From AJP Taylor, Hitler was not fully at fault as he never wanted a general war. Hitler’s mentality was such that he aimed to gain by peaceful methods and to be victorious without waging a war. Indirectly, it was a folly on the side of the appeasers who gave in to his demands, and as a result should bear the responsibility for the outbreak of the war. Hitler was also a victim as he had never thought that Britain and France would stand up to him and declare war on Germany after he invaded Poland, given his previous successes from 1936 to 1939. In conclusion, the outbreak of the Second World War was a shared responsibility mainly between Hitler, Britain and France. The policy of appeasement which was intended by Britain and France to preserve peace was misread by Hitler as a weakness. The appeasers were partially responsible for causing the war as appeasement provided Hitler with a platform to increase his demands with each success he attained. Furthermore, they were inconsistent in their stand towards Hitler’s aggression. As the appeasers have been giving in to Hitler’s demands since 1936, Hitler assumed that they would do the same for his invasion of Poland.

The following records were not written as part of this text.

theorem execRecountDone_ev (a0 : Nat) (a1 : Nat) (a2 : Nat) (a3 : State) :
    State.evX a3 (execRecountDone a0 a1 a2 a3) [.regs, .pmc, .evt, .host, .rd, .upk, .out] := by
  unfold execRecountDone; extract_lets +onlyGivenNames x1; clear_value x1; refine evX_done ?_
  refine ev_when ?_ rfl ?_
  · exact ev_refl
  · intro x2 x3; extract_lets +onlyGivenNames x4
    have h4 : State.evolves a3 x4 [.regs, .pmc, .evt, .host, .rd, .upk, .out] := by
      subst x4; refine ev_step ?_ (State.bump_ev _ _ _) rfl; refine ev_step ?_ (State.setBolt_ev _ _ _ _) rfl
      assumption
    clear_value x4; extract_lets +onlyGivenNames x5
    have h5 : State.evolves a3 x5 [.regs, .pmc, .evt, .host, .rd, .upk, .out] := by
      subst x5; refine ev_step ?_ (State.settleBolt_ev _ _ _) rfl; assumption
    clear_value x5; refine ev_step ?_ (State.raiseIf_ev _ _ _) rfl; assumption

theorem execUpkCntClr_ev (a0 : Nat) (a1 : State) :
    State.evX a1 (execUpkCntClr a0 a1) [.regs, .pmc, .evt, .host, .out] := by
  unfold execUpkCntClr; refine evX_done ?_; unfold State.barWrite; extract_lets +onlyGivenNames x1
  have h1 : State.evolves a1 x1 [.regs, .pmc, .evt, .host, .out] := by
    subst x1; refine ev_step ?_ (State.begin_ev _) rfl; exact ev_refl
  clear_value x1; refine ev_ite ?_ ?_
  · refine ev_step ?_ (State.emit_ev _ _) rfl; assumption
  · refine ev_ite ?_ ?_
    · refine ev_step ?_ (State.accessErr_ev _ _ _ _ _ _) rfl; assumption
    · beta_reduce; refine ev_step ?_ (State.setReg_ev _ _ _) rfl; refine ev_step ?_ (State.setReg_ev _ _ _) rfl
      assumption

theorem State.escalateTriple_ev (a0 : State) (a1 : Nat) :
    State.evolves a0 (State.escalateTriple a0 a1) [.regs, .pmc, .evt, .host, .upk] := by
  unfold State.escalateTriple; extract_lets +onlyGivenNames x1; clear_value x1; extract_lets +onlyGivenNames x2
  have h2 : State.evolves a0 x2 [.regs, .pmc, .evt, .host, .upk] := by
    subst x2; refine ev_step ?_ (State.setTriple_ev _ _ _) rfl; exact ev_refl
  clear_value x2; refine ev_step ?_ (State.upkEvent_ev _ _ _ _ _ _) rfl; refine ev_step ?_ (State.bump_ev _ _ _) rfl
  assumption

theorem execAgeProbe_ev (a0 : Nat) (a1 : Nat) (a2 : State) :
    State.evX a2 (execAgeProbe a0 a1 a2) [.regs, .pmc, .evt, .host, .warp, .upk, .out] := by
  unfold execAgeProbe; refine evX_done ?_; refine ev_when ?_ rfl ?_
  · exact ev_refl
  · intro x1 x2; extract_lets +onlyGivenNames x3; clear_value x3; extract_lets +onlyGivenNames x4; clear_value x4
    extract_lets +onlyGivenNames x5; subst x5; extract_lets +onlyGivenNames x6
    have h6 : State.evolves a2 x6 [.regs, .pmc, .evt, .host, .warp, .upk, .out] := by
      subst x6; refine ev_upk ?_ rfl UpkState.wf_upd; assumption
    clear_value x6; extract_lets +onlyGivenNames x7
    have h7 : State.evolves a2 x7 [.regs, .pmc, .evt, .host, .warp, .upk, .out] := by
      subst x7; refine ev_ite ?_ ?_
      · refine ev_step ?_ (State.bump_ev _ _ _) rfl; assumption
      · assumption
    clear_value x7; refine ev_foldl ?_ ?_
    · assumption
    · intro x8 x9 x10; refine ev_step ?_ (State.probeMember_ev _ _ _ _) rfl; assumption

Unexpectedly, Britain and France declared war on Germany and this sparked off the war. Hitler himself was also partially at fault for causing the war as he misinterpreted the intentions of the appeasers and turned towards aggression. The other underlying factors such as the Versailles Settlement, the weakness of the League and the world economic crisis all played minor roles in the outbreak of the war. They were primarily responsible for creating a tense atmosphere in Europe but were too trivial to spark a war. The Nazi-Soviet non-aggression pact was also partially responsible as it provided the assurance Hitler needed in order to invade Poland without having to worry about a Soviet invasion. In short, the outbreak of the war was the result of a series of misunderstandings and miscalculations made by the respective leaders.